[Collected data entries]
BEGIN
-- ==== Sys2Proof/Certificates/Slice0/Obligations.lean ====
section
/-! DEFINITION. The statements about the machine, for the provers. Each says what the rules of spec/ it cites say, in the
terms of Sys2Proof.Safety; OBLIGATIONS.json holds their titles, their texts and their citations. A statement about an
instruction speaks of its shape (`Instr.view`), so it holds for every constructor of that shape: the docstrings list them.
Its conclusion is the whole next state, written as a change of the state the body finds (`fetched`), so it is at once the
statement that the instruction completes, its result and its frame. The fields `control`, `calls`, `results` and `draws`
that next states name are the model's own (log entries 1, 2, 15); no statement rests on the value of a free draw or on how
many were made before. -/

open Sys2Proof Sys2Proof.Machine

/-- Decoding the bytes of an encoded instruction gives it back. Rules: 30_encoding.md R111, 30_encoding.md R123,
30_encoding.md R132 to R136, 30_encoding.md R144. -/
def Obligations.DecodeOfEncodeIsTheInstruction : Prop :=
  ∀ (fam : Family) (atIdle : Bool) (i : Instr) (b0 b1 b2 b3 : Byte),
    i.wellFormed fam atIdle = true → encode i <+: [b0, b1, b2, b3] → decode fam atIdle b0 b1 b2 b3 = .instr i

/-- What the decoder reads is well-formed, and its encoding is the bytes read. Rules: 30_encoding.md R110, 30_encoding.md
R111, 30_encoding.md R138, 40_dispatch.md R155. -/
def Obligations.EncodeOfDecodeIsTheBytes : Prop :=
  ∀ (fam : Family) (atIdle : Bool) (b0 b1 b2 b3 : Byte) (i : Instr),
    decode fam atIdle b0 b1 b2 b3 = .instr i →
      i.wellFormed fam atIdle = true ∧ encode i <+: [b0, b1, b2, b3] ∧ (encode i).length = i.row.len

/-- Exactly the listed bytes are illegal opcodes, of the listed kinds. Rules: 30_encoding.md R126, 30_encoding.md R137,
30_encoding.md R144. -/
def Obligations.IllegalOpcodesAreTheListedOnes : Prop :=
  (∀ (atIdle : Bool) (b0 b1 b2 b3 : Byte) (k : Illegal),
    decode .m6502 atIdle b0 b1 b2 b3 = .illegal k ↔
      k = .m6502 ∧ b0 ∈ illegalM6502 ∧ ¬ (b0 = 0x22 ∧ atIdle = true)) ∧
  (∀ (atIdle : Bool) (b0 b1 b2 b3 : Byte) (k : Illegal),
    decode .z80 atIdle b0 b1 b2 b3 = .illegal k ↔
      (k = .z80Cb ∧ b0 = 0xCB ∧ 0x30 ≤ b1.toNat ∧ b1.toNat ≤ 0x37) ∨
      (k = .z80Ed ∧ b0 = 0xED ∧ b1 ∉ definedEd) ∨
      (k = .z80Prefix ∧ (b0 = 0xDD ∨ b0 = 0xFD) ∧ b1 ≠ 0xCB ∧ b1 ∉ definedIndexed) ∨
      (k = .z80IndexCb ∧ (b0 = 0xDD ∨ b0 = 0xFD) ∧ b1 = 0xCB ∧ ¬ (b3.toNat % 8 = 6 ∧ b3.toNat / 8 ≠ 6)))

/-- The CB, DD CB and FD CB groups are read by the fields x, y and z. Rules: 30_encoding.md R129, 30_encoding.md R130,
30_encoding.md R133, 30_encoding.md R136. -/
def Obligations.CbGroupIsReadByItsFields : Prop :=
  (∀ (atIdle : Bool) (op b2 b3 : Byte), ¬ (op.toNat / 8 = 6) →
    ∃ i, decode .z80 atIdle 0xCB op b2 b3 = .instr i ∧
      i.view = .z (cbView (op.toNat / 64) (op.toNat / 8 % 8) (cbOperand (op.toNat % 8)))) ∧
  (∀ (atIdle : Bool) (d op : Byte), op.toNat % 8 = 6 → ¬ (op.toNat / 8 = 6) →
    (∃ i, decode .z80 atIdle 0xDD 0xCB d op = .instr i ∧
      i.view = .z (cbView (op.toNat / 64) (op.toNat / 8 % 8) (.mem (.idx .ix d)))) ∧
    (∃ i, decode .z80 atIdle 0xFD 0xCB d op = .instr i ∧
      i.view = .z (cbView (op.toNat / 64) (op.toNat / 8 % 8) (.mem (.idx .iy d)))))

/-- A few words written out from the encodings decode to their instructions. Rules: 30_encoding.md R123, 30_encoding.md
R132, 30_encoding.md R134, 30_encoding.md R135, 30_encoding.md R136. -/
def Obligations.SampleWordsDecode : Prop :=
  decode .m6502 false 0xA9 0x05 0 0 = .instr (.mLdaImm 0x05) ∧
  decode .m6502 false 0x8D 0x00 0x02 0 = .instr (.mStaAbs 0x00 0x02) ∧
  decode .m6502 true 0x22 0 0 0 = .instr .mHaltSentinel ∧
  decode .m6502 false 0x22 0 0 0 = .illegal .m6502 ∧
  decode .z80 false 0x7E 0 0 0 = .instr .zLd_A_atHL ∧
  decode .z80 false 0xED 0x52 0 0 = .instr .zSbc_HL_DE ∧
  decode .z80 false 0xDD 0x36 0x01 0x02 = .instr (.zLd_atIXd_n 0x01 0x02) ∧
  decode .z80 false 0xFD 0xCB 0xFF 0x86 = .instr (.zRes_0_atIYd 0xFF)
END
■ YOUR OBJECTIVE ■
A faithful, word-for-word transcription of the data above is required.

■ WRITTEN SOLUTION ■
-- ==== Sys2Proof/Certificates/Slice0/Obligations.lean ====
section
/-! DEFINITION. The statements about the machine, for the provers. Each says what the rules of spec/ it cites say, in the
terms of Sys2Proof.Safety; OBLIGATIONS.json holds their titles, their texts and their citations. A statement about an
instruction speaks of its shape (`Instr.view`), so it holds for every constructor of that shape: the docstrings list them.
Its conclusion is the whole next state, written as a change of the state the body finds (`fetched`), so it is at once the
statement that the instruction completes, its result and its frame. The fields `control`, `calls`, `results` and `draws`
that next states name are the model's own (log entries 1, 2, 15); no statement rests on the value of a free draw or on how
many were made before. -/

open Sys2Proof Sys2Proof.Machine

/-- Decoding the bytes of an encoded instruction gives it back. Rules: 30_encoding.md R111, 30_encoding.md R123,
30_encoding.md R132 to R136, 30_encoding.md R144. -/
def Obligations.DecodeOfEncodeIsTheInstruction : Prop :=
  ∀ (fam : Family) (atIdle : Bool) (i : Instr) (b0 b1 b2 b3 : Byte),
    i.wellFormed fam atIdle = true → encode i <+: [b0, b1, b2, b3] → decode fam atIdle b0 b1 b2 b3 = .instr i

/-- What the decoder reads is well-formed, and its encoding is the bytes read. Rules: 30_encoding.md R110, 30_encoding.md
R111, 30_encoding.md R138, 40_dispatch.md R155. -/
def Obligations.EncodeOfDecodeIsTheBytes : Prop :=
  ∀ (fam : Family) (atIdle : Bool) (b0 b1 b2 b3 : Byte) (i : Instr),
    decode fam atIdle b0 b1 b2 b3 = .instr i →
      i.wellFormed fam atIdle = true ∧ encode i <+: [b0, b1, b2, b3] ∧ (encode i).length = i.row.len

/-- Exactly the listed bytes are illegal opcodes, of the listed kinds. Rules: 30_encoding.md R126, 30_encoding.md R137,
30_encoding.md R144. -/
def Obligations.IllegalOpcodesAreTheListedOnes : Prop :=
  (∀ (atIdle : Bool) (b0 b1 b2 b3 : Byte) (k : Illegal),
    decode .m6502 atIdle b0 b1 b2 b3 = .illegal k ↔
      k = .m6502 ∧ b0 ∈ illegalM6502 ∧ ¬ (b0 = 0x22 ∧ atIdle = true)) ∧
  (∀ (atIdle : Bool) (b0 b1 b2 b3 : Byte) (k : Illegal),
    decode .z80 atIdle b0 b1 b2 b3 = .illegal k ↔
      (k = .z80Cb ∧ b0 = 0xCB ∧ 0x30 ≤ b1.toNat ∧ b1.toNat ≤ 0x37) ∨
      (k = .z80Ed ∧ b0 = 0xED ∧ b1 ∉ definedEd) ∨
      (k = .z80Prefix ∧ (b0 = 0xDD ∨ b0 = 0xFD) ∧ b1 ≠ 0xCB ∧ b1 ∉ definedIndexed) ∨
      (k = .z80IndexCb ∧ (b0 = 0xDD ∨ b0 = 0xFD) ∧ b1 = 0xCB ∧ ¬ (b3.toNat % 8 = 6 ∧ b3.toNat / 8 ≠ 6)))

/-- The CB, DD CB and FD CB groups are read by the fields x, y and z. Rules: 30_encoding.md R129, 30_encoding.md R130,
30_encoding.md R133, 30_encoding.md R136. -/
def Obligations.CbGroupIsReadByItsFields : Prop :=
  (∀ (atIdle : Bool) (op b2 b3 : Byte), ¬ (op.toNat / 8 = 6) →
    ∃ i, decode .z80 atIdle 0xCB op b2 b3 = .instr i ∧
      i.view = .z (cbView (op.toNat / 64) (op.toNat / 8 % 8) (cbOperand (op.toNat % 8)))) ∧
  (∀ (atIdle : Bool) (d op : Byte), op.toNat % 8 = 6 → ¬ (op.toNat / 8 = 6) →
    (∃ i, decode .z80 atIdle 0xDD 0xCB d op = .instr i ∧
      i.view = .z (cbView (op.toNat / 64) (op.toNat / 8 % 8) (.mem (.idx .ix d)))) ∧
    (∃ i, decode .z80 atIdle 0xFD 0xCB d op = .instr i ∧
      i.view = .z (cbView (op.toNat / 64) (op.toNat / 8 % 8) (.mem (.idx .iy d)))))

/-- A few words written out from the encodings decode to their instructions. Rules: 30_encoding.md R123, 30_encoding.md
R132, 30_encoding.md R134, 30_encoding.md R135, 30_encoding.md R136. -/
def Obligations.SampleWordsDecode : Prop :=
  decode .m6502 false 0xA9 0x05 0 0 = .instr (.mLdaImm 0x05) ∧
  decode .m6502 false 0x8D 0x00 0x02 0 = .instr (.mStaAbs 0x00 0x02) ∧
  decode .m6502 true 0x22 0 0 0 = .instr .mHaltSentinel ∧
  decode .m6502 false 0x22 0 0 0 = .illegal .m6502 ∧
  decode .z80 false 0x7E 0 0 0 = .instr .zLd_A_atHL ∧
  decode .z80 false 0xED 0x52 0 0 = .instr .zSbc_HL_DE ∧
  decode .z80 false 0xDD 0x36 0x01 0x02 = .instr (.zLd_atIXd_n 0x01 0x02) ∧
  decode .z80 false 0xFD 0xCB 0xFF 0x86 = .instr (.zRes_0_atIYd 0xFF)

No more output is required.